By Emmanuel Olawale, Esq.
The United States of America has been rocked with new diagnosis of corona virus daily for the past few weeks. As a result of this deadly virus, the federal government and many states have issued executive orders shutting down schools, restaurants, bars, movies, parks and other businesses. Additionally, the World Health Organization, WHO has declared corona virus a pandemic.
The pandemic has led to wide cancellation of events, conferences, concerts and several business meetings. These cancellations will result in great financial losses to hotels, vendors, restaurateurs, contractors, staffs and everyone financially connected to the events. Many employees are unable to work and would not get paid, while employers are also losing money because their businesses have been shut down by the state.
Nevertheless, bills will become due as if the pandemic is non-existent. So, how will individuals and businesses handle creditors, mortgage companies, landlords and parties to whom they owe obligations?
There is a legal term known as “force majeure.” It is a French word that means “superior force,” it is also known as an “act of God.” It is a clause in a contract that relives a party from performing their obligations in a contract as a result of circumstances beyond their control which made it impossible for them to perform. Most contracts involving services contain this clause. If it is not within a contract, the court will rely on common law doctrines of “frustration of purpose” or “impracticability.”
The common-law doctrines serve the same purpose as a force majeure clause, the difference is that they are a construct of the courts and not of the parties who signed the contract while force majeure clause is explicitly written within a contract. Force Majeure acts are usually natural disasters such as earthquakes, storms and so forth, they could also be acts of government such as change in the law that makes performance illegal or change in government or policies that makes performance impossible.
The current COVID19 pandemic can be deemed to be a “force majeure,” a superior force that a party has no control over and as such unable to perform their obligations, especially considering that most states have ordered closures of many businesses and facilities.

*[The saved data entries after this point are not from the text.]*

-- ==== Sys2Proof/Syntax.lean ====
section
/-! DEFINITION. The fifteen operations of spec/opcode_table.json, one constructor each, with the enumerations
their fields range over. A reserved field value has no constructor, so every term is a legal operation. -/

namespace Sys2Proof

/-- LogicalChannel (R83): the four slots of a group, in the source's order. -/
inductive Channel where
  | light
  | dark
  | lightMask
  | darkMask
deriving DecidableEq, Repr

/-- MaskKind (R84). -/
inductive MaskKind where
  | none
  | alpha
  | inverseAlpha
deriving DecidableEq, Repr

/-- The mask-channel request of `EXTRACT` (R85); `unspecified` is the spec's Default. -/
inductive MaskReq where
  | unspecified
  | light
  | dark
deriving DecidableEq, Repr

/-- The greyscale reduction `EXTRACT` applies to a mask colour (R86, R133). -/
inductive GreySel where
  | averaged
  | luminosity
deriving DecidableEq, Repr

/-- The encoder's background mode (R87, R183). -/
inductive FillMode where
  | zeroFill
  | patch
deriving DecidableEq, Repr

/-- The operations of R81 and R82, in the order of the opcode table. -/
inductive Instr where
  | nop
  | dec565
  | enc565
  | greyAvg
  | greyLum
  | boff (c : Channel)
  | extract (c : Channel) (k : MaskKind) (q : MaskReq) (g : GreySel)
  | blendLight
  | blendLMask
  | blendDark
  | blendDMask
  | blendMComp
  | blendCAvg
  | blendDmab
  | encode (f : FillMode)
deriving DecidableEq, Repr

end Sys2Proof
end

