-- ==== Sys2Proof/Machine/Step.lean ====
section
/-! DEFINITION. The step, and where a command word is placed so that the next step runs it. -/

namespace Sys2Proof.Machine

/-- One step of the machine (R236). -/
def step (s : State) : Host.Outcome State Fault Refusal := machineStep s

/-- `s` with the command word `w` as the host's next action. PTCB fetches nothing (R32, R68): a command comes from the
host's `CMD` write, so that write is what stands where `step` finds its next operation (log entry 1). -/
def State.withFetchWord (s : State) (nbits w : Nat) : State :=
  withCommandWord s (BitVec.ofNat 32 (w % 2 ^ nbits))

end Sys2Proof.Machine
end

For instance, if a restaurant in Ohio had a contract with a business to host 50 people by March 24, 2020. The reality is that it is impossible for the restaurant to honor that obligation because of the ordered shut down incident to the pandemic. If the business decides to sue the restaurant for breach of contract in the future. The restaurant can invoke the doctrine of impracticability or force majeure as a defense to the lawsuit and it would most likely win. The fact is that the restaurant could not perform its obligation under the contract, even if it wanted to. The superior forces that are beyond the restaurant’s control such as the corona virus pandemic and the government shutdown made it impracticable for the restaurant to perform under the contract.
A lot of people are worried about how to make the next rent, pay the next mortgage or meet other obligations while under the pandemic shut down and not earning any income, the following recommendations will make it easier to mitigate the losses and survive the financial impact of COVID 19.
First, you must act now, rather than later when it might be too late. Send letters to your creditors, landlords and people you owe monies or services informing them that you might not be able to meet your obligations as a result of the pandemic. Let them know that the pandemic has affected your business, income and the ability to meet your financial or service obligations. If your business has been shut down, indicate that in your letter and let them know you when you are expected to re-open and if you don’t know when, state so in the letter.
Second, request deferment from your creditors if your obligation is to make payments. If your obligation is to deliver services that could be performed at a later date, ask to reschedule to another time when things would be under control. If the service to be performed is date-specific or time-sensitive, request to be released from the contract because of force majeure.
Third, be honest with yourself and with other people you are dealing with, let them know what you can afford and cannot afford while trying to negotiate a reduction or deferment. Don’t overestimate your financial strength in this period of universal financial vulnerability. If you have never been delinquent with your obligations in the past, state it in your letter to underscore the fact that your request is unusual and that you’re only making it because of the pandemic shutdown.
Fourth, be prepared to refund monies already paid to you for services you won’t be able to perform as a result of the pandemic unless your contract stipulates that all monies deposited are non-refundable.
Fifth, don’t take on new obligations you might not be able to perform as a result of the pandemic. Otherwise, taking on new obligations when you know it is foreseeable you might not be able to perform as a result of the pandemic could be deemed fraudulent if it eventually becomes a court case. Don’t make promises you can’t keep because you have no control over the pandemic, or the resulting government shut down.
Finally, follow the directives of the Center for Disease Control, get your news from credible sources and use the forced break to spend time with families, connect with friends, read books, watch movies or just make the best of a situation beyond your control.